Herbert Fröhlich: A Physicist Ahead of His Time, Gerard Hyland, Springer, 2015. $89.99 (263 pp.). ISBN 978-3-319-14850-2 Buy at Amazon
There is no better indication of the respect that Herbert Fröhlich commanded in the physics community than the fact that after Fröhlich’s death in 1991, 86-year-old Nevill Mott undertook to write an extensive account of his life and scientific accomplishments. Mott and Fröhlich had been colleagues at Bristol University in the UK from 1935 until 1948 and had collaborated on a 1939 paper concerning electrons in polar crystals—the paper that initiated Fröhlich’s seminal work on polarons.
Mott’s biographical essay about Fröhlich was published in the November 1992 Biographical Memoirs of Fellows of the Royal Society. In the essay’s acknowledgment, Mott noted that Fröhlich’s last PhD student, Gerard Hyland, was “responsible for part of the section on nuclear forces and for the list of publications.” Hyland’s new scientific biography, Herbert Fröhlich: A Physicist Ahead of His Time, takes off from Mott’s memoir. Hyland has greatly expanded on the earlier work, drawing extensively on his own interactions and interviews with Fröhlich and on interviews with Fröhlich’s widow and brother.
Fröhlich was born in 1905 in Rexingen, Germany, a small village in the Black Forest. He was the second of three children, a year younger than his sister Betty, who as a young woman emigrated to Palestine, and 10 years older than his brother Albrecht, who became a mathematician and a Fellow of the Royal Society. Fröhlich moved with his family to Munich just before he turned two. It was there that he first developed an interest in science.

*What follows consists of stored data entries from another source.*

-- ==== Sys2Proof/Laws/State.lean ====
section
/-! SUPPORT. One lemma per field per update of the state. -/

namespace Sys2Proof.Machine

/-! ### `complete` -/

@[simp] theorem complete_hw (s : State) (h : Hardware) : (complete s h).hw = h := rfl
@[simp] theorem complete_status (s : State) (h : Hardware) : (complete s h).status = s.status := rfl
@[simp] theorem complete_params (s : State) (h : Hardware) : (complete s h).params = s.params := rfl
@[simp] theorem complete_commands (s : State) (h : Hardware) : (complete s h).commands = s.commands := rfl
@[simp] theorem complete_result (s : State) (h : Hardware) : (complete s h).result = none := rfl

/-! ### `answer` -/

@[simp] theorem answer_hw (s : State) (v : ValueField) : (answer s v).hw = s.hw := rfl
@[simp] theorem answer_status (s : State) (v : ValueField) : (answer s v).status = s.status := rfl
@[simp] theorem answer_params (s : State) (v : ValueField) : (answer s v).params = s.params := rfl
@[simp] theorem answer_commands (s : State) (v : ValueField) : (answer s v).commands = s.commands := rfl
@[simp] theorem answer_result (s : State) (v : ValueField) : (answer s v).result = some v := rfl

/-! ### `takeFault` -/

@[simp] theorem takeFault_hw (s : State) (h : Hardware) (rec : FaultRecord) : (takeFault s h rec).hw = h := rfl
@[simp] theorem takeFault_status (s : State) (h : Hardware) (rec : FaultRecord) : (takeFault s h rec).status = .aborted rec := rfl
@[simp] theorem takeFault_params (s : State) (h : Hardware) (rec : FaultRecord) : (takeFault s h rec).params = s.params := rfl
@[simp] theorem takeFault_commands (s : State) (h : Hardware) (rec : FaultRecord) : (takeFault s h rec).commands = s.commands := rfl
@[simp] theorem takeFault_result (s : State) (h : Hardware) (rec : FaultRecord) : (takeFault s h rec).result = none := rfl

/-! ### `issueCommand` -/

@[simp] theorem issueCommand_hw (s : State) (w : CommandWord) : (issueCommand s w).hw = s.hw := rfl
@[simp] theorem issueCommand_status (s : State) (w : CommandWord) : (issueCommand s w).status = s.status := rfl
@[simp] theorem issueCommand_params (s : State) (w : CommandWord) : (issueCommand s w).params = s.params := rfl
@[simp] theorem issueCommand_commands (s : State) (w : CommandWord) : (issueCommand s w).commands = w :: s.commands := rfl
@[simp] theorem issueCommand_result (s : State) (w : CommandWord) : (issueCommand s w).result = s.result := rfl

/-! ### `tick` -/

@[simp] theorem tick_cpuA (p : Params) (h : Hardware) : (tick p h).cpuA = h.cpuA := rfl
@[simp] theorem tick_cpuX (p : Params) (h : Hardware) : (tick p h).cpuX = h.cpuX := rfl
@[simp] theorem tick_cpuY (p : Params) (h : Hardware) : (tick p h).cpuY = h.cpuY := rfl
@[simp] theorem tick_cpuP (p : Params) (h : Hardware) : (tick p h).cpuP = h.cpuP := rfl
@[simp] theorem tick_cpuSP (p : Params) (h : Hardware) : (tick p h).cpuSP = h.cpuSP := rfl
@[simp] theorem tick_cpuPC (p : Params) (h : Hardware) : (tick p h).cpuPC = h.cpuPC := rfl
@[simp] theorem tick_cpuMem (p : Params) (h : Hardware) : (tick p h).cpuMem = h.cpuMem := rfl
@[simp] theorem tick_cycle (p : Params) (h : Hardware) : (tick p h).cycle = BitVec.ofNat 16 (tickCycle h.cycle.toNat) := rfl
@[simp] theorem tick_scanline (p : Params) (h : Hardware) : (tick p h).scanline = BitVec.ofNat 16 (tickScanline h.scanline.toNat h.cycle.toNat) := rfl
@[simp] theorem tick_frame (p : Params) (h : Hardware) : (tick p h).frame = 
    BitVec.ofNat 24 (tickFrame p.frameWidth h.scanline.toNat h.cycle.toNat h.frame.toNat) := rfl
@[simp] theorem tick_scrollX (p : Params) (h : Hardware) : (tick p h).scrollX = h.scrollX := rfl
@[simp] theorem tick_scrollY (p : Params) (h : Hardware) : (tick p h).scrollY = h.scrollY := rfl
@[simp] theorem tick_nametableBase (p : Params) (h : Hardware) : (tick p h).nametableBase = h.nametableBase := rfl
@[simp] theorem tick_bgPatternBase (p : Params) (h : Hardware) : (tick p h).bgPatternBase = h.bgPatternBase := rfl
@[simp] theorem tick_vblank (p : Params) (h : Hardware) : (tick p h).vblank = h.vblank := rfl
@[simp] theorem tick_nmiEnable (p : Params) (h : Hardware) : (tick p h).nmiEnable = h.nmiEnable := rfl
@[simp] theorem tick_ppuMem (p : Params) (h : Hardware) : (tick p h).ppuMem = h.ppuMem := rfl
@[simp] theorem tick_spriteMem (p : Params) (h : Hardware) : (tick p h).spriteMem = h.spriteMem := rfl
@[simp] theorem tick_screen (p : Params) (h : Hardware) : (tick p h).screen = h.screen := rfl
@[simp] theorem tick_intLatch (p : Params) (h : Hardware) : (tick p h).intLatch = h.intLatch := rfl

/-! ### `raiseVblank` -/

@[simp] theorem raiseVblank_cpuA (h : Hardware) : (raiseVblank h).cpuA = h.cpuA := rfl
@[simp] theorem raiseVblank_cpuX (h : Hardware) : (raiseVblank h).cpuX = h.cpuX := rfl
@[simp] theorem raiseVblank_cpuY (h : Hardware) : (raiseVblank h).cpuY = h.cpuY := rfl
@[simp] theorem raiseVblank_cpuP (h : Hardware) : (raiseVblank h).cpuP = h.cpuP := rfl
@[simp] theorem raiseVblank_cpuSP (h : Hardware) : (raiseVblank h).cpuSP = h.cpuSP := rfl
@[simp] theorem raiseVblank_cpuPC (h : Hardware) : (raiseVblank h).cpuPC = h.cpuPC := rfl
@[simp] theorem raiseVblank_cpuMem (h : Hardware) : (raiseVblank h).cpuMem = h.cpuMem := rfl
@[simp] theorem raiseVblank_cycle (h : Hardware) : (raiseVblank h).cycle = h.cycle := rfl
@[simp] theorem raiseVblank_scanline (h : Hardware) : (raiseVblank h).scanline = h.scanline := rfl
@[simp] theorem raiseVblank_frame (h : Hardware) : (raiseVblank h).frame = h.frame := rfl
@[simp] theorem raiseVblank_scrollX (h : Hardware) : (raiseVblank h).scrollX = h.scrollX := rfl
@[simp] theorem raiseVblank_scrollY (h : Hardware) : (raiseVblank h).scrollY = h.scrollY := rfl
@[simp] theorem raiseVblank_nametableBase (h : Hardware) : (raiseVblank h).nametableBase = h.nametableBase := rfl
@[simp] theorem raiseVblank_bgPatternBase (h : Hardware) : (raiseVblank h).bgPatternBase = h.bgPatternBase := rfl
@[simp] theorem raiseVblank_vblank (h : Hardware) : (raiseVblank h).vblank = true := rfl
@[simp] theorem raiseVblank_nmiEnable (h : Hardware) : (raiseVblank h).nmiEnable = h.nmiEnable := rfl
@[simp] theorem raiseVblank_ppuMem (h : Hardware) : (raiseVblank h).ppuMem = h.ppuMem := rfl
@[simp] theorem raiseVblank_spriteMem (h : Hardware) : (raiseVblank h).spriteMem = h.spriteMem := rfl
@[simp] theorem raiseVblank_screen (h : Hardware) : (raiseVblank h).screen = h.screen := rfl
@[simp] theorem raiseVblank_intLatch (h : Hardware) : (raiseVblank h).intLatch = if h.nmiEnable then .nmi else h.intLatch := rfl

/-! ### `clearVblank` -/

@[simp] theorem clearVblank_cpuA (h : Hardware) : (clearVblank h).cpuA = h.cpuA := rfl
@[simp] theorem clearVblank_cpuX (h : Hardware) : (clearVblank h).cpuX = h.cpuX := rfl
@[simp] theorem clearVblank_cpuY (h : Hardware) : (clearVblank h).cpuY = h.cpuY := rfl
@[simp] theorem clearVblank_cpuP (h : Hardware) : (clearVblank h).cpuP = h.cpuP := rfl
@[simp] theorem clearVblank_cpuSP (h : Hardware) : (clearVblank h).cpuSP = h.cpuSP := rfl
@[simp] theorem clearVblank_cpuPC (h : Hardware) : (clearVblank h).cpuPC = h.cpuPC := rfl
@[simp] theorem clearVblank_cpuMem (h : Hardware) : (clearVblank h).cpuMem = h.cpuMem := rfl
@[simp] theorem clearVblank_cycle (h : Hardware) : (clearVblank h).cycle = h.cycle := rfl
@[simp] theorem clearVblank_scanline (h : Hardware) : (clearVblank h).scanline = h.scanline := rfl
@[simp] theorem clearVblank_frame (h : Hardware) : (clearVblank h).frame = h.frame := rfl
@[simp] theorem clearVblank_scrollX (h : Hardware) : (clearVblank h).scrollX = h.scrollX := rfl
@[simp] theorem clearVblank_scrollY (h : Hardware) : (clearVblank h).scrollY = h.scrollY := rfl
@[simp] theorem clearVblank_nametableBase (h : Hardware) : (clearVblank h).nametableBase = h.nametableBase := rfl
@[simp] theorem clearVblank_bgPatternBase (h : Hardware) : (clearVblank h).bgPatternBase = h.bgPatternBase := rfl
@[simp] theorem clearVblank_vblank (h : Hardware) : (clearVblank h).vblank = false := rfl
@[simp] theorem clearVblank_nmiEnable (h : Hardware) : (clearVblank h).nmiEnable = h.nmiEnable := rfl
@[simp] theorem clearVblank_ppuMem (h : Hardware) : (clearVblank h).ppuMem = h.ppuMem := rfl
@[simp] theorem clearVblank_spriteMem (h : Hardware) : (clearVblank h).spriteMem = h.spriteMem := rfl
@[simp] theorem clearVblank_screen (h : Hardware) : (clearVblank h).screen = h.screen := rfl
@[simp] theorem clearVblank_intLatch (h : Hardware) : (clearVblank h).intLatch = h.intLatch := rfl

/-! ### The position -/

@[simp] theorem pos_scanline (h : Hardware) : h.pos.scanline = h.scanline := rfl
@[simp] theorem pos_cycle (h : Hardware) : h.pos.cycle = h.cycle := rfl

end Sys2Proof.Machine
end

Munich was also where his autonomy and independence manifested itself: He dropped out of high school when his stimulating and erudite mathematics teacher was replaced by a pedestrian one. But when he read that designing and building radios required a knowledge of advanced mathematics, he enrolled in a technical secondary school, where he decided to study experimental physics.

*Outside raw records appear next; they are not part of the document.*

/-- VisibleWrapsAddresses: V-PF-6, the pixel (8, 0) with the nametable base at the top, under either palette policy, and
the same with the palette byte 0x40. -/
theorem witness_visible_wraps :
    VisibleAt (f1At 0 9).hw ∧ ({ Params.reference with overflowPolicy := .wrap16 } : Params).overflowPolicy = .wrap16 ∧
      ({ Params.reference with overflowPolicy := .wrap16 } : Params).palettePolicy = .fault ∧
      ({ Params.reference with overflowPolicy := .wrap16, palettePolicy := .mask6 } : Params).palettePolicy = .mask6 ∧
      wrappedPixelNumber { (f1At 0 9).hw with nametableBase := 0xFFFF } 8 0 = 0 ∧
      ppu { (f1At 0 9).hw with nametableBase := 0xFFFF } (0x3F00 + 0) < 0x40 ∧
      wrappedPixelNumber { badPalette 0 9 with nametableBase := 0xFFFF } 8 0 = 0 ∧
      ppu { badPalette 0 9 with nametableBase := 0xFFFF } (0x3F00 + 0) = 0x40 := by
  unfold VisibleAt; decide

/-- VisibleRaisesTheFirstFault: each clause at the least value that overflows, the addresses before it in range
(V-PF-1 to V-PF-4, V-PF-7). -/
theorem witness_first_fault :
    tileAddress 0xFFFF 8 0 = 0x10000 ∧
      (tileAddress 0x2000 0 0 ≤ 0xFFFF ∧ planeAddress 0xF010 0xFF 0 = 0x10000) ∧
      (planeAddress 0xFFF0 0 7 + 8 ≤ 0xFFFF ∧ planeAddress 0xFFF9 0 0 ≤ 0xFFFF ∧
        planeAddress 0xFFF9 0 0 + 8 = 0x10001) ∧
      (tileAddress 0xFC40 0 0 ≤ 0xFFFF ∧ planeAddress 0 0 0 + 8 ≤ 0xFFFF ∧ groupAddress 0xFC40 0 0 = 0x10000) ∧
      groupAddress 0x2000 0 0 ≤ 0xFFFF ∧
      ppu (badPalette 0 1) (0x3F00 + paletteNumber (ppu (badPalette 0 1)) 0x2000 0 0 0) = 0x40 := by decide

/-- PixelDependsOnlyOnItsInputs and VerticalScrollWrapsAt240: VISIBLE that completes, in states that differ in NmiEnable, and in
a scroll of 240 or 255 against 0 or 15. -/
theorem witness_pixel_pairs :
    (∃ t, exec .visible (f1At 0 1) = .next t) ∧
      (∃ t, exec .visible { f1At 0 1 with hw := { (f1At 0 1).hw with nmiEnable := true } } = .next t) ∧
      (∃ t, exec .visible { f1At 0 1 with hw := { (f1At 0 1).hw with scrollY := 240 } } = .next t) ∧
      (∃ t, exec .visible { f1At 0 1 with hw := { (f1At 0 1).hw with scrollY := 255 } } = .next t) ∧
      ∃ t, exec .visible { f1At 0 1 with hw := { (f1At 0 1).hw with scrollY := 255 - 240 } } = .next t :=
  ⟨⟨_, rfl⟩, ⟨_, rfl⟩, ⟨_, rfl⟩, ⟨_, rfl⟩, ⟨_, rfl⟩⟩

/-- EnteringVblankIsTheOnlyNmiSource: a step that latches NMI. OnlyTheCpuEndsAPendingNmi: the CPU clears it (P2). -/
theorem witness_nmi :
    (∃ t, step (sess { hwAt 241 0 with nmiEnable := true } [stepWord]) = .next t ∧ t.hw.intLatch = .nmi ∧
      (hwAt 241 0).intLatch ≠ .nmi) ∧
    ∃ t, step (sess { hwAt 241 1 with intLatch := .nmi } [0x2020000000000000]) = .next t ∧
      t.hw.intLatch ≠ .nmi :=
  ⟨⟨_, rfl, by decide, by decide⟩, ⟨_, rfl, by decide⟩⟩

/-- At reset the pipeline faults at no pixel. -/
theorem reset_pixels : ∀ x y, ∃ i, pixelIndex Params.reference Hardware.reset x y = .ok i := fun x y =>
  pixelIndex_of_ranges _ x y (by decide) (by decide) (by decide)

/-- ScanlineTakes341Steps: reset with that many STEPs issued, and a run that completes. -/
theorem witness_scanline :
    ∃ t, Host.Core.run Sys2Proof.core 341 (sess Hardware.reset (List.replicate 341 stepWord)) = .next t ∧
      t.status = .running := by
  obtain ⟨h, hb⟩ := stepBodies_complete (p := Params.reference) 341 reset_pixels
  exact ⟨_, run_steps (rest := []) (s := sess Hardware.reset (List.replicate 341 stepWord)) rfl
    (List.append_nil _).symm hb, rfl⟩

/-- FirstFrameTimeline: the reset position, with the greatest number of STEPs issued. -/
theorem witness_timeline :
    scan Hardware.reset = 240 ∧ cyc Hardware.reset = 340 ∧ Hardware.reset.vblank = false ∧
      (sess Hardware.reset (List.replicate 7162 stepWord)).commands = List.replicate 7162 stepWord ++ [] :=
  ⟨rfl, rfl, rfl, (List.append_nil _).symm⟩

After passing his Abitur (matriculation examination) in 1927, Fröhlich enrolled at Munich University. His goal was to complete his doctorate under experimental physicist Wilhelm Wien. But Wien soon died, and Fröhlich decided to become a theoretical physicist instead. He attended lectures by Arnold Sommerfeld and impressed him. Sommerfeld allowed Fröhlich to enroll in his seminar and soon after asked him to supervise the problem session attached to his lectures. In 1930, just three years after he enrolled, Fröhlich completed his doctoral degree: His thesis, supervised by Sommerfeld and Gregor Wentzel, was on the photoelectric effect in metals.
Fröhlich moved to Freiburg University to work with Gustav Mie. However, that appointment was terminated in 1933 when Adolf Hitler enacted his racial laws. Fröhlich then moved to the Ioffe Physical-Technical Institute in Leningrad, USSR. He was very productive there and wrote a textbook on electrons in metals. By 1935 he was on the move yet again—this time forced to escape the country ahead of Joseph Stalin’s Great Purge.
With the money he had earned in Leningrad, Fröhlich bought a railroad ticket to attend a conference on electrons in metals that Arthur Tyndall and Mott had organized in Bristol. Tyndall, who was the chair of the physics department at Bristol University, offered Fröhlich a stipend to move there. At the time, Bristol’s physics department boasted an outstanding faculty, including Mott, and hosted a group of distinguished emigrants from Germany, including Walter Heitler, Heinz London, Klaus Fuchs, and Kurt Hoselitz.
In 1943 Fröhlich was given an academic appointment in the department. He collaborated with Heitler and Nicholas Kemmer in work on meson theory and nuclear forces and with Mott and others in work on solid-state physics. At Bristol, Fröhlich also formulated microscopic-level explanations of the macroscopic properties of dielectrics and, in particular, the breakdown of electric conduction in dielectrics. That work led to his book, Theory of Dielectrics (Clarendon Press, 1949).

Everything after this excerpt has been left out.